During his nearly five years on the bench as a magistrate judge, Kidd presided over numerous cases. 

On March 15, 2021, Kidd ruled Kenneth Harrelson to be held without bond pending his trial in Washington D.C. Harrelson was a members of the Oath Keepers group charged in connection with the January 6 Capitol riot. Kidd ruled that while Harrelson likely wasn’t a flight risk, he should be held based on the nature of the charges, which prosecutors argued amount to a “federal crime of terrorism.”

On September 15, 2022, Kidd ordered Jose Ramon Tejeda-Guerrero remain detained pending trial. Tejeda-Guerrero was extradited from the Dominican Republic to the United States and charged in a 2012 indictment with fraudulent possession of counterfeit or unauthorized access devices and four counts of aggravated identity theft. 

On September 23, 2022, Kidd ordered ​Brett Avery Tipton remain detained pending trial. Tipton was charged with enticing a minor to produce child sexual abuse material.
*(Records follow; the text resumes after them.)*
-- ==== Sys2Proof/Certificates/Slice0/Obligations.lean ====
section
/-! DEFINITION. The statements about the block, for the provers. -/

section

open Sys2Proof Sys2Proof.Machine

/-- A step takes the command at the front of the queue and runs it on the state with the queue's rest; with an empty queue the block
idles (the model's own choice, log 2). -/
def Obligations.StepRunsFrontCommand : Prop :=
  (∀ (s : State) (c : Instr) (rest : List Instr),
    step { s with pending := c :: rest } = exec c { s with pending := rest }) ∧
  ∀ s : State, s.pending = [] → step s = .next s

/-- Reset: every register at its reset word, nothing waiting, nothing sent, memory unlisted; the manual's own reset values of some
registers (R10, R15).
It rests on the model's own choices or readings of logs 3, 4 and 5. -/
def Obligations.ResetState : Prop :=
  (∀ off, regWord State.reset off = resetWord off) ∧ State.reset.pending = [] ∧ State.reset.outbox = [] ∧
  State.reset.mem = [] ∧ State.reset.poison = [] ∧ State.reset.evlog = [] ∧
  (∀ n, arr State.reset n = {}) ∧ (∀ e, eng State.reset e = {}) ∧
  (∀ off, findReg regMap off = none → resetWord off = 0) ∧
  (∀ e, e < 50 → regFld State.reset (Reg.TE_CTRL e) 0 5 = 20) ∧ regFld State.reset Reg.FAB_CFG 5 8 = 1 ∧
  (∀ n, n < 200 → regFld State.reset (Reg.TA_ID n) 0 8 = n ∧ regFld State.reset (Reg.TA_ID n) 8 8 = 255)

/-- The invariant holds at reset. -/
def Obligations.InvHoldsAtReset : Prop := Inv State.reset

/-- Every step keeps the invariant: memory and the register table stay in canonical form, poisoned units stay in order, and the
event log keeps at most 131,072 records numbered one after another (R539).
It rests on the model's own choices or readings of log 6. -/
def Obligations.StepKeepsInvariant : Prop :=
  ∀ s t : State, Inv s → step s = .next t → Inv t

/-- What every command leaves alone: the queue is changed by the step only, what has been sent stays sent in its order, and
free values are consumed in order.
It rests on the model's own choices or readings of logs 7 and 8. -/
def Obligations.CommandsKeepQueueAndOutputs : Prop :=
  ∀ (c : Instr) (s t : State), exec c s = .next t →
    t.pending = s.pending ∧ (∃ l, t.outbox = s.outbox ++ l) ∧ s.fresh ≤ t.fresh

/-- Only GOVERNOR_TICK can stop, with the fault of R591; every other command answers a next state, and no command is refused.
It rests on the model's own choices or readings of log 11. -/
def Obligations.OnlyGovernorTickStops : Prop :=
  ∀ (c : Instr) (s : State), (∃ t, exec c s = .next t) ∨
    (exec c s = .fault .beyondAbsoluteLimits ∧ ∃ v0 v1 w, c = .governorTick v0 v1 w)

/-- The four forms of the thread instruction word lose no field (R231): every field of every form reads back from the word, beside
its class and operation. -/
def Obligations.ThreadWordsRoundTrip : Prop :=
  ∀ (cls : BitVec 4) (op : BitVec 8),
    (∀ r : RForm, RForm.ofWord (r.encode cls op) = r ∧ wordClass (r.encode cls op) = cls.toNat ∧ wordOp (r.encode cls op) = op.toNat) ∧
    (∀ i : IForm, IForm.ofWord (i.encode cls op) = i ∧ wordClass (i.encode cls op) = cls.toNat ∧ wordOp (i.encode cls op) = op.toNat) ∧
    (∀ m : MForm, MForm.ofWord (m.encode cls op) = m ∧ wordClass (m.encode cls op) = cls.toNat ∧ wordOp (m.encode cls op) = op.toNat) ∧
    (∀ a : AForm, AForm.ofWord (a.encode cls op) = a ∧ wordClass (a.encode cls op) = cls.toNat ∧ wordOp (a.encode cls op) = op.toNat) ∧
    (∀ w : BitVec 64,
      (RForm.ofWord w).encode (BitVec.ofNat 4 (wordClass w)) (BitVec.ofNat 8 (wordOp w)) = w ∧
      (IForm.ofWord w).encode (BitVec.ofNat 4 (wordClass w)) (BitVec.ofNat 8 (wordOp w)) = w ∧
      (MForm.ofWord w).encode (BitVec.ofNat 4 (wordClass w)) (BitVec.ofNat 8 (wordOp w)) = w ∧
      (AForm.ofWord w).encode (BitVec.ofNat 4 (wordClass w)) (BitVec.ofNat 8 (wordOp w)) = w)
According to the criminal complaint, Tipton began communicating with the child victim through various social media platforms requesting and urging the then approximately 12 years old send him numerous pictures of the victim engaging in sexually explicit conduct.

On September 14, 2023, Miami-based businessman Sergey Karpushkin, a Belarussian citizen, pleaded guilty before Judge Kidd in Orlando, Florida to engaging in a scheme to violate U.S. sanctions and commit money laundering by conducting transactions for the purchase and acquisition of metal products valued at over $139 million from companies owned by Sergey Kurchenko, a sanctioned oligarch.

Overall Assessment

While on paper, Embry Kidd’s career may seem non-controversial and a consensus candidate for a seat on a circuit court in a state with two Republican U.S. Senators, it is almost guaranteed he will not receive the unanimous support Judge Charles R. Wilson did when he was confirmed to the same seat. With less than six months until the 2024 presidential election, the senate calendar is filled with numerous recess weeks along with an increasing urgency from the minority party to keep as many judicial seats vacant as they can in case there is a change in administration or the Senate composition as a result of the election. With the previous 14 U.S. Supreme Court Justices all having been previously nominated to one of the nation’s 13 circuit courts (Justice Kagan was nominated for but not confirmed to the U.S. Court of Appeals for the District of Columbia Circuit in 1999), a nominee such as Kidd could have decades on the bench on a crucial court, particularly with him being in his early 40s. 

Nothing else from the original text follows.